In many languages, Greek and Latin roots constitute an important part of the scientific vocabulary. This is especially true for the terms referring to fields of science. For example, the equivalent words for mathematics, physics, chemistry, geology, and genealogy are roughly the same in many languages. As for computer science, numerous words in many languages are from American English, and the vocabulary can evolve very quickly. An exception to this trend is the word referring to computer science itself, which in many European languages is roughly the same as the English informatics: German: Informatik; French: informatique; Spanish, Italian, and Portuguese: informática; Polish: informatyka.
We live in the age of information. It pours upon us from the pages of newspapers and magazines, radio loudspeakers, tv and computer screens. The main part of this information has the form of natural language texts. Even in the area of computers, a larger part of the information they manipulate nowadays has the form of a text. It looks as if a personal computer has mainly turned into a tool to create, proofread, store, manage, and search for text documents. Our ancestors invented natural language many thousands of years ago for the needs of a developing human society. Modern natural languages are developing according to their own laws, in each epoch being an adequate tool for human communication, for expressing human feelings, thoughts, and actions.
For the last two centuries, humanity has successfully coped with the automation of many tasks using mechanical and electrical devices, and these devices faithfully serve people in their everyday life. In the second half of the twentieth century, human attention has turned to the automation of natural language processing. People now want assistance not only in mechanical, but also in intellectual efforts.

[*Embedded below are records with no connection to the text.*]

@[simp] theorem SameBut.sendUpOn {l : List Part} {s t : State} (p : Nat) (c : FloenClass) (dst : Nat) (anym : Bool) (pl : List Byte) (h : [.link, .recd, .evc, .node] ⊆ l) :
    SameBut l s (t.sendUpOn p c dst anym pl) ↔ SameBut l s t :=
  SameBut.iff_of (t.sendUpOn_sameBut p c dst anym pl) h

theorem State.sendDown_sameBut (s : State) (c : FloenClass) (dst : Nat) (anym : Bool) (pl : List Byte) : SameBut [.link, .recd, .evc, .node] s (s.sendDown c dst anym pl) := by
  unfold State.sendDown
  dsimp only
  repeat' split
  all_goals simp

@[simp] theorem SameBut.sendDown {l : List Part} {s t : State} (c : FloenClass) (dst : Nat) (anym : Bool) (pl : List Byte) (h : [.link, .recd, .evc, .node] ⊆ l) :
    SameBut l s (t.sendDown c dst anym pl) ↔ SameBut l s t :=
  SameBut.iff_of (t.sendDown_sameBut c dst anym pl) h

theorem State.sendDownOn_sameBut (s : State) (p : Nat) (c : FloenClass) (dst : Nat) (pl : List Byte) : SameBut [.link, .recd, .evc, .node] s (s.sendDownOn p c dst pl) := by
  unfold State.sendDownOn
  dsimp only
  simp

@[simp] theorem SameBut.sendDownOn {l : List Part} {s t : State} (p : Nat) (c : FloenClass) (dst : Nat) (pl : List Byte) (h : [.link, .recd, .evc, .node] ⊆ l) :
    SameBut l s (t.sendDownOn p c dst pl) ↔ SameBut l s t :=
  SameBut.iff_of (t.sendDownOn_sameBut p c dst pl) h

theorem State.sendCross_sameBut (s : State) (c : FloenClass) (dst : Nat) (pl : List Byte) : SameBut [.link, .recd, .evc, .node] s (s.sendCross c dst pl) := by
  unfold State.sendCross
  dsimp only
  simp

@[simp] theorem SameBut.sendCross {l : List Part} {s t : State} (c : FloenClass) (dst : Nat) (pl : List Byte) (h : [.link, .recd, .evc, .node] ⊆ l) :
    SameBut l s (t.sendCross c dst pl) ↔ SameBut l s t :=
  SameBut.iff_of (t.sendCross_sameBut c dst pl) h

theorem State.sendPartner_sameBut (s : State) (c : FloenClass) (pl : List Byte) : SameBut [.link, .recd, .evc, .node] s (s.sendPartner c pl) := by
  unfold State.sendPartner
  simp

@[simp] theorem SameBut.sendPartner {l : List Part} {s t : State} (c : FloenClass) (pl : List Byte) (h : [.link, .recd, .evc, .node] ⊆ l) :
    SameBut l s (t.sendPartner c pl) ↔ SameBut l s t :=
  SameBut.iff_of (t.sendPartner_sameBut c pl) h

theorem State.sendLocal_sameBut (s : State) (p : Nat) (c : FloenClass) (pl : List Byte) : SameBut [.link, .recd, .evc, .node] s (s.sendLocal p c pl) := by
  unfold State.sendLocal
  dsimp only
  simp

@[simp] theorem SameBut.sendLocal {l : List Part} {s t : State} (p : Nat) (c : FloenClass) (pl : List Byte) (h : [.link, .recd, .evc, .node] ⊆ l) :
    SameBut l s (t.sendLocal p c pl) ↔ SameBut l s t :=
  SameBut.iff_of (t.sendLocal_sameBut p c pl) h

/-! ### The safe pattern, the latches and BLOCK (R29, R163, R348) -/

theorem State.assertForce_sameBut (s : State) : SameBut [.gate, .evc] s (s.assertForce) := by
  unfold State.assertForce
  simp

@[simp] theorem SameBut.assertForce {l : List Part} {s t : State} (h : [.gate, .evc] ⊆ l) :
    SameBut l s (t.assertForce) ↔ SameBut l s t :=
  SameBut.iff_of (t.assertForce_sameBut) h

theorem State.safePattern_sameBut (s : State) : SameBut [.gate] s (s.safePattern) := by
  unfold State.safePattern
  simp

@[simp] theorem SameBut.safePattern {l : List Part} {s t : State} (h : [.gate] ⊆ l) :
    SameBut l s (t.safePattern) ↔ SameBut l s t :=
  SameBut.iff_of (t.safePattern_sameBut) h

theorem State.toBlock_sameBut (s : State) : SameBut [.node, .gate] s (s.toBlock) := by
  unfold State.toBlock
  repeat' split
  all_goals simp

@[simp] theorem SameBut.toBlock {l : List Part} {s t : State} (h : [.node, .gate] ⊆ l) :
    SameBut l s (t.toBlock) ↔ SameBut l s t :=
  SameBut.iff_of (t.toBlock_sameBut) h

theorem State.setCause_sameBut (s : State) (i : Nat) : SameBut [.sel, .gate, .node, .evc] s (s.setCause i) := by
  unfold State.setCause
  dsimp only
  repeat' split
  all_goals simp

@[simp] theorem SameBut.setCause {l : List Part} {s t : State} (i : Nat) (h : [.sel, .gate, .node, .evc] ⊆ l) :
    SameBut l s (t.setCause i) ↔ SameBut l s t :=
  SameBut.iff_of (t.setCause_sameBut i) h

theorem State.endCause_sameBut (s : State) (i : Nat) : SameBut [.sel] s (s.endCause i) := by
  unfold State.endCause
  repeat' split
  all_goals simp

@[simp] theorem SameBut.endCause {l : List Part} {s t : State} (i : Nat) (h : [.sel] ⊆ l) :
    SameBut l s (t.endCause i) ↔ SameBut l s t :=
  SameBut.iff_of (t.endCause_sameBut i) h

theorem State.blockRequest_sameBut (s : State) : SameBut [.sel, .gate, .node, .evc] s (s.blockRequest) := by
  unfold State.blockRequest
  repeat' split
  all_goals simp

@[simp] theorem SameBut.blockRequest {l : List Part} {s t : State} (h : [.sel, .gate, .node, .evc] ⊆ l) :
    SameBut l s (t.blockRequest) ↔ SameBut l s t :=
  SameBut.iff_of (t.blockRequest_sameBut) h

theorem State.keepBypass_sameBut (s : State) (b : Bool) : SameBut [.node, .sys, .bob] s (s.keepBypass b) := by
  unfold State.keepBypass
  simp

@[simp] theorem SameBut.keepBypass {l : List Part} {s t : State} (b : Bool) (h : [.node, .sys, .bob] ⊆ l) :
    SameBut l s (t.keepBypass b) ↔ SameBut l s t :=
  SameBut.iff_of (t.keepBypass_sameBut b) h

theorem State.latchSby_sameBut (s : State) (cause : Nat) : SameBut [.sel, .gate, .node, .evc, .sys, .bob] s (s.latchSby cause) := by
  unfold State.latchSby
  dsimp only
  repeat' split
  all_goals simp

@[simp] theorem SameBut.latchSby {l : List Part} {s t : State} (cause : Nat) (h : [.sel, .gate, .node, .evc, .sys, .bob] ⊆ l) :
    SameBut l s (t.latchSby cause) ↔ SameBut l s t :=
  SameBut.iff_of (t.latchSby_sameBut cause) h

/-! ### The system trip (R365, R368) -/

theorem State.setBlkOut_sameBut (s : State) (b : Bool) : SameBut [.link, .evc] s (s.setBlkOut b) := by
  unfold State.setBlkOut
  dsimp only
  repeat' split
  all_goals simp

@[simp] theorem SameBut.setBlkOut {l : List Part} {s t : State} (b : Bool) (h : [.link, .evc] ⊆ l) :
    SameBut l s (t.setBlkOut b) ↔ SameBut l s t :=
  SameBut.iff_of (t.setBlkOut_sameBut b) h

theorem State.tripUpdate_sameBut (s : State) : SameBut [.sel, .gate, .node, .evc, .link] s (s.tripUpdate) := by
  unfold State.tripUpdate
  dsimp only
  repeat' split
  all_goals simp

@[simp] theorem SameBut.tripUpdate {l : List Part} {s t : State} (h : [.sel, .gate, .node, .evc, .link] ⊆ l) :
    SameBut l s (t.tripUpdate) ↔ SameBut l s t :=
  SameBut.iff_of (t.tripUpdate_sameBut) h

We need resources for NLP, the problem is that most of them are in English (such as wordnet and General Enquirer), and only just a few in the other languages. Lexical and ontological resources are fundamental for NLP. This puts non-English speakers in a serious disadvantage.
The most-used language on the Internet according to Wikipedia is English. Although the total number of native English speakers in the world is about 322 millions, which is only around one fifth of the total internet users; the amount of English web content approaches 80%.
Generally speaking, when a language has got the position of a universal language, the position tends to be affirmed and extended by itself. Since "everyone" knows and uses English, people are almost forced to learn English and use it, and learn it better.
Besides the importance of the Internet grows rapidly in all fields of human life, including not only research and education but also marketing and trade as well as entertainment and hobbies. This implies that it becomes more and more important to know how to use Internet services and, as a part of this, to read and write English.
But English is changing fast too. There is no area of the culture that collision's more intensely than that, for the web has changed English more radically than any invention since paper, and much faster. According to Paul Payack, who runs the Global Language Monitor, "there are currently 988,974 words in the English language, with thousands more emerging every month". By his calculation, English will adopt its one millionth word in late November. To put that statistic another way, for every French word, there are now ten in English.
So far from debasing the language, the rapid expansion of English on the web may be enriching the mother tongue. Like Latin, it has developed different forms that bear little relation to one another: a speaker of Hinglish (Hindi-English) would have little to say to a Chinglish speaker. But while the root of Latin took centuries to grow its linguistic branches, modern non-standard English is evolving at fabulous speed. The language of the internet itself, the cyberisms that were once the preserve of a few web boffins, has simultaneous expanded into a new argot of words and idioms: Ancient or Classic Geek has given way to Modern Geek.